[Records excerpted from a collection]
------------

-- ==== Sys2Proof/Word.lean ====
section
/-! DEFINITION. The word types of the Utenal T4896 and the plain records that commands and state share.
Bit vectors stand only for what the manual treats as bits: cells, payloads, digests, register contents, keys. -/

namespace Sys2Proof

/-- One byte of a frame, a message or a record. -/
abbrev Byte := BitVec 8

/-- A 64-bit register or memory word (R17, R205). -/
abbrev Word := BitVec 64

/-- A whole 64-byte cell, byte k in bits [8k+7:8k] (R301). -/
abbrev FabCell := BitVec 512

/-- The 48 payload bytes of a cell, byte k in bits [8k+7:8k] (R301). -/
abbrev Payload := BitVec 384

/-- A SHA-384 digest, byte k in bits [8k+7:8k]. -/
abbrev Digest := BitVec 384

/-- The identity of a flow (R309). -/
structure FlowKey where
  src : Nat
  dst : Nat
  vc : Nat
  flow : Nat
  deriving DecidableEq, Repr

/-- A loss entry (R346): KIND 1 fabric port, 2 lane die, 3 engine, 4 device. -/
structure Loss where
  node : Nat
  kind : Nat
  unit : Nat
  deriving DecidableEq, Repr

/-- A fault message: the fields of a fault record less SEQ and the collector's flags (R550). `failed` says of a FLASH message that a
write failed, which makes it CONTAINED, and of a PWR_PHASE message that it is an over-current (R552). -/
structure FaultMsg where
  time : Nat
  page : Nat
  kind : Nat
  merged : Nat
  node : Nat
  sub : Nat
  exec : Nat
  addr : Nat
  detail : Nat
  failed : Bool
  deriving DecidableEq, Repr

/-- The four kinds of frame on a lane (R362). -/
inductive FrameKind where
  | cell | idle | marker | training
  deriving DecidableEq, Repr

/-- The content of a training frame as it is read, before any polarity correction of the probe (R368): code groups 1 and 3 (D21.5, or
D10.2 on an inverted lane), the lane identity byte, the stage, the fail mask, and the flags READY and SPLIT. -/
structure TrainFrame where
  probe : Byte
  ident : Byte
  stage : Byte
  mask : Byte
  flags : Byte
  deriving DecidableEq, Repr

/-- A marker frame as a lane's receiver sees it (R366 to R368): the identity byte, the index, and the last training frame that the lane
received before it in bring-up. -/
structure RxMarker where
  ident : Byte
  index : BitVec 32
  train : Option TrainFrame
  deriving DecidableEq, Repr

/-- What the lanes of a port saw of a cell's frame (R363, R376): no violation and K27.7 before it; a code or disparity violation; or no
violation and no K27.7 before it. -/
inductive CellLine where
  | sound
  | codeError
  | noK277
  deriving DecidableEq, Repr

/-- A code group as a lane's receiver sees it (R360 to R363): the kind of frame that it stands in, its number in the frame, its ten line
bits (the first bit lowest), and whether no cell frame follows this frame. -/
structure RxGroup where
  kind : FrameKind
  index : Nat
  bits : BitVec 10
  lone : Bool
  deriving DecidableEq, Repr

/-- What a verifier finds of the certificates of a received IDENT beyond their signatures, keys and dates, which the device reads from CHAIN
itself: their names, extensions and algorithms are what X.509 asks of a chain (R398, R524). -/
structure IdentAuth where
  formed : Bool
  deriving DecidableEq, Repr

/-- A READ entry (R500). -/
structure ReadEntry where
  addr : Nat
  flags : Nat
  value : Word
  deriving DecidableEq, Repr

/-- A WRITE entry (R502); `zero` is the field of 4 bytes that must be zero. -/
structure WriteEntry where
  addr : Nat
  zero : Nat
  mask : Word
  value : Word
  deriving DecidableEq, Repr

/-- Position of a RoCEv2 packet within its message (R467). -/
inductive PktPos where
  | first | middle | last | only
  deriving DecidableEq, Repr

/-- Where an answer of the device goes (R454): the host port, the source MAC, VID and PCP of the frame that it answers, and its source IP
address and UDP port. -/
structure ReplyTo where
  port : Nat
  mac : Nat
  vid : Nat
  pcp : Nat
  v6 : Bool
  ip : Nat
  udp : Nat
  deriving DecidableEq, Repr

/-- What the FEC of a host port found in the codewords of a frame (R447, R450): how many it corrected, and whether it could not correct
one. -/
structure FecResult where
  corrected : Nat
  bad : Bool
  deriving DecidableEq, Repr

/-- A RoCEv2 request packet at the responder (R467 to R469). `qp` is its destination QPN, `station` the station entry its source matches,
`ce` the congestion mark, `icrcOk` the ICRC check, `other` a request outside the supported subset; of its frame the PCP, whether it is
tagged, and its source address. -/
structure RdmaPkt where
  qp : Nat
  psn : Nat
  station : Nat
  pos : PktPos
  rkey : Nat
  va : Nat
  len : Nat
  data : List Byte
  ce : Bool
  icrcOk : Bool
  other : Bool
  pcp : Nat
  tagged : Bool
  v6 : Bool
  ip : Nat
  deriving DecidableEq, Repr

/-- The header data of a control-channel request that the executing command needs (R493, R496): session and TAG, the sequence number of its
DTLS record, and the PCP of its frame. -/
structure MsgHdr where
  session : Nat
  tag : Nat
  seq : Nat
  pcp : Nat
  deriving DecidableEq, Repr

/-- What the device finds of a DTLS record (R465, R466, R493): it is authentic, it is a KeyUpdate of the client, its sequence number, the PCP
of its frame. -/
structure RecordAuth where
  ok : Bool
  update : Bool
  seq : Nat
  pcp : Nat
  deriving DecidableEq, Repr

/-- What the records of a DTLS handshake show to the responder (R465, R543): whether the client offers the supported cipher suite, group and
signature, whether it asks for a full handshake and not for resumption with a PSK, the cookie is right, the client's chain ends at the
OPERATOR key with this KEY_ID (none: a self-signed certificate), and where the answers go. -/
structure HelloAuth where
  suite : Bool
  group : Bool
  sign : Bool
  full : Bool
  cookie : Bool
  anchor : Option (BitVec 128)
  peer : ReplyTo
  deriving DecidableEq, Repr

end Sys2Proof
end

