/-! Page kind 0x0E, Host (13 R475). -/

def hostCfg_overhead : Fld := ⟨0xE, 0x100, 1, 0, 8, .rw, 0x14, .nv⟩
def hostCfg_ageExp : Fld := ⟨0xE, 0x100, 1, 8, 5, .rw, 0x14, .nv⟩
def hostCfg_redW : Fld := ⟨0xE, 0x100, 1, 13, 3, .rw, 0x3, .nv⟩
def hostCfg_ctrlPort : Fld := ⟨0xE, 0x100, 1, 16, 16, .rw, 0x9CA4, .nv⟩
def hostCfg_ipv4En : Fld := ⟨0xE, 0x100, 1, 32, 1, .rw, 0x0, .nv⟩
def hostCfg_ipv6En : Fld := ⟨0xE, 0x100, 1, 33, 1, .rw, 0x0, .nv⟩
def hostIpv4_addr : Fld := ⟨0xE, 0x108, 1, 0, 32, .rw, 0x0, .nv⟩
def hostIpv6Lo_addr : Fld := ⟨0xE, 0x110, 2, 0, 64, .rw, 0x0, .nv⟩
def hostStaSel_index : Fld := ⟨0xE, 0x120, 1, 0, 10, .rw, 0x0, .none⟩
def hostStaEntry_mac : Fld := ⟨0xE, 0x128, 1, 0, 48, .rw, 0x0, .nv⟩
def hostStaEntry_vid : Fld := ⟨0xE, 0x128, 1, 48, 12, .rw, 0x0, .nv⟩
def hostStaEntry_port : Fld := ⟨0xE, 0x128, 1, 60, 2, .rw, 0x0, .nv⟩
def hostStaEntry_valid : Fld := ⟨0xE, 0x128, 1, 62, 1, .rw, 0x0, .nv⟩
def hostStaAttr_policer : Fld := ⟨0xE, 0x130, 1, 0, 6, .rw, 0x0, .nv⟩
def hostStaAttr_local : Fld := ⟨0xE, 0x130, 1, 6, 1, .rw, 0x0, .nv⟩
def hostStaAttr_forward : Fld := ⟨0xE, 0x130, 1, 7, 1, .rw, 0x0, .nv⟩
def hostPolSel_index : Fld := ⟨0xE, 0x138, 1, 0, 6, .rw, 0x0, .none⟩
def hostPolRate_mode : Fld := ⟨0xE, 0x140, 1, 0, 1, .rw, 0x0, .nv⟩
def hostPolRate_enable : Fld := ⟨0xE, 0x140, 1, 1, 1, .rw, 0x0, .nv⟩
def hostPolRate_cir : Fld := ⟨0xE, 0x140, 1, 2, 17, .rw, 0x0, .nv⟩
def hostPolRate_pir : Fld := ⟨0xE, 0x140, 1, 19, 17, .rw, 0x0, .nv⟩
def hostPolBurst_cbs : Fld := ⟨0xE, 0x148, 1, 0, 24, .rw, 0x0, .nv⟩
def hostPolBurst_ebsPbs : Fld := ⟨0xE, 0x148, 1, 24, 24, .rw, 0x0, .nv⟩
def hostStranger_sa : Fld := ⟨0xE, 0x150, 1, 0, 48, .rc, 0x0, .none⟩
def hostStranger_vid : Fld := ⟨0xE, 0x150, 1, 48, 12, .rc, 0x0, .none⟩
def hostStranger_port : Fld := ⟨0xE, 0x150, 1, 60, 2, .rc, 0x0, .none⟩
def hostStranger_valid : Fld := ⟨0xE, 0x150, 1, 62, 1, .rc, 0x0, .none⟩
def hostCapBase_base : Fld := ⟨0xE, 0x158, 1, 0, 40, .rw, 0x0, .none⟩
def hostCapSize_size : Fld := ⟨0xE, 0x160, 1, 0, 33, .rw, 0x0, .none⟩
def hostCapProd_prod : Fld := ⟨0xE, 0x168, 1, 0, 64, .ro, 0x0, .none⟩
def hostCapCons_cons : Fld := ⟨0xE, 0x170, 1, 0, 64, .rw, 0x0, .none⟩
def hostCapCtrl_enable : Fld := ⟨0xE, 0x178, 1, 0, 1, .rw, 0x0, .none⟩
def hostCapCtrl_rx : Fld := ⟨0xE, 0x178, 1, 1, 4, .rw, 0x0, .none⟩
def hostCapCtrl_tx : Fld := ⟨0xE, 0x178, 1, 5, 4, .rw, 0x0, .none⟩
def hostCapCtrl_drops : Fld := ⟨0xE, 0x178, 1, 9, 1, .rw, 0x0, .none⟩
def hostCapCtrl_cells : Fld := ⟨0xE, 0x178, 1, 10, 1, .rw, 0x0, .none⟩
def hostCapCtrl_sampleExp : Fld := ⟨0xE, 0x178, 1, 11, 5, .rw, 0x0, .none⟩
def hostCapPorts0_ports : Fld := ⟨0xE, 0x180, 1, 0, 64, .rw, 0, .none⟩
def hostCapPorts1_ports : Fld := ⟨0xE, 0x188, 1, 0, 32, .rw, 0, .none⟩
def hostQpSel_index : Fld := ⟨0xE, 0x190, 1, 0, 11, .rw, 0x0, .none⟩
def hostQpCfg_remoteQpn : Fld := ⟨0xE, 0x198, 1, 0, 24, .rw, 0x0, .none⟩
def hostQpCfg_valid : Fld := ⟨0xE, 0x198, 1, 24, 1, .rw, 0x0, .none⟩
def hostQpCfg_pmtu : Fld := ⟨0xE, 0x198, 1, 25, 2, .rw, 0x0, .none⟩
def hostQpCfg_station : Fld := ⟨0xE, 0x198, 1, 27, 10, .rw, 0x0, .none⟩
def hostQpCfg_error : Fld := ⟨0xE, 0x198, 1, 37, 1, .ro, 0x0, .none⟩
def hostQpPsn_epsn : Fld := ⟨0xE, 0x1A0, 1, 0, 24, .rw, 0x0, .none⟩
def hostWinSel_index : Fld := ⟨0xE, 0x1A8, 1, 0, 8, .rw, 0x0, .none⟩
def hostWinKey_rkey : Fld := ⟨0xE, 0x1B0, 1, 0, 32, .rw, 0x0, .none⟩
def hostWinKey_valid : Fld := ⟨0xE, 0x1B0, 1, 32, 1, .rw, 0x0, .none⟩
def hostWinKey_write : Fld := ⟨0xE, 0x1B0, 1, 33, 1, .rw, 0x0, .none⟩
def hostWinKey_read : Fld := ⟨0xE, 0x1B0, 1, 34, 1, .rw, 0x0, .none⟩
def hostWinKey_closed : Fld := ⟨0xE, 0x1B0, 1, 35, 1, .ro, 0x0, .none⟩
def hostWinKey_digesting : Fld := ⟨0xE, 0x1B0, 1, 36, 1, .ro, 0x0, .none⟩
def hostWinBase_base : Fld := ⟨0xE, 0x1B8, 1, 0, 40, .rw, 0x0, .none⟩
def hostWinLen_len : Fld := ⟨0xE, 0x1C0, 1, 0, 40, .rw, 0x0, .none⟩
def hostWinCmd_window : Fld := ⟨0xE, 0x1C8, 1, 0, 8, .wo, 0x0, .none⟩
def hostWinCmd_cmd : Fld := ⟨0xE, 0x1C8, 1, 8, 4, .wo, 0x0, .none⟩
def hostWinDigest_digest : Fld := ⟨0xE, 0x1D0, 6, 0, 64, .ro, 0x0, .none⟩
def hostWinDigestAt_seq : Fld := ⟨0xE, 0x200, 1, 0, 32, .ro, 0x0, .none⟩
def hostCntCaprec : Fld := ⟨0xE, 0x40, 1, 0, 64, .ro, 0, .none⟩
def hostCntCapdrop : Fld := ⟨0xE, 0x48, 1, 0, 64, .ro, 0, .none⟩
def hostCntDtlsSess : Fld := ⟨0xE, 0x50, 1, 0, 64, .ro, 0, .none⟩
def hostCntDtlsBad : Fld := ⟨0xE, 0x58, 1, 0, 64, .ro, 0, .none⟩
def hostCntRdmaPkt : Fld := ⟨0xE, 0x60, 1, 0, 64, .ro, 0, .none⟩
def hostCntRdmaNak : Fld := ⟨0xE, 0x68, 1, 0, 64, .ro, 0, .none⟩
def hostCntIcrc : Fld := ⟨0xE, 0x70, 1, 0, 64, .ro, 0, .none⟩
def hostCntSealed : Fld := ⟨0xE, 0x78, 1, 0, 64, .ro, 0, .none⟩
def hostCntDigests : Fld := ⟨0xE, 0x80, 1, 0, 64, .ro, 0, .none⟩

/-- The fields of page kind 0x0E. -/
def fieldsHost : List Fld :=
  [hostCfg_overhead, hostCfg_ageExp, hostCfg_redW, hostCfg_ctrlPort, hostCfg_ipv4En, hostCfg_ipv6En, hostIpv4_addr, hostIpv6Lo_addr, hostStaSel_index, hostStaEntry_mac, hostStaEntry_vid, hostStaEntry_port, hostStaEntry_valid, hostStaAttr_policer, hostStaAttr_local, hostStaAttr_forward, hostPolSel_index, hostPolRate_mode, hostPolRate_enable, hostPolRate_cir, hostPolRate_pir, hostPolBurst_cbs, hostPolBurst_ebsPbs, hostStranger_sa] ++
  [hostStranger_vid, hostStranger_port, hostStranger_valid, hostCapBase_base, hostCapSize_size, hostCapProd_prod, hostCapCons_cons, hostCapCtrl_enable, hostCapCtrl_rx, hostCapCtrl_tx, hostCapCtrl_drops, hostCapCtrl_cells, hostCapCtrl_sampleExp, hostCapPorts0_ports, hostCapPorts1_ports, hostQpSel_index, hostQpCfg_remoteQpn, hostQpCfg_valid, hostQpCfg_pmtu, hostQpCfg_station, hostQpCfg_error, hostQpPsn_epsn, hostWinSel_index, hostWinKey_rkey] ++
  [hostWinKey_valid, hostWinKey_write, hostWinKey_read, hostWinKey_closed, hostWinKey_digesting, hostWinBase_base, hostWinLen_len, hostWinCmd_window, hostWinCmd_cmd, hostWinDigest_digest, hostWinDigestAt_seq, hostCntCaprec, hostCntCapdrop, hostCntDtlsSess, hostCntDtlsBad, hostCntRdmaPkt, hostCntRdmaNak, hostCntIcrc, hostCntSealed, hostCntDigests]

------------

*About this task:* Using the records above, find and show each line with the string "Option".

*Solved problem:*
  train : Option TrainFrame
  anchor : Option (BitVec 128)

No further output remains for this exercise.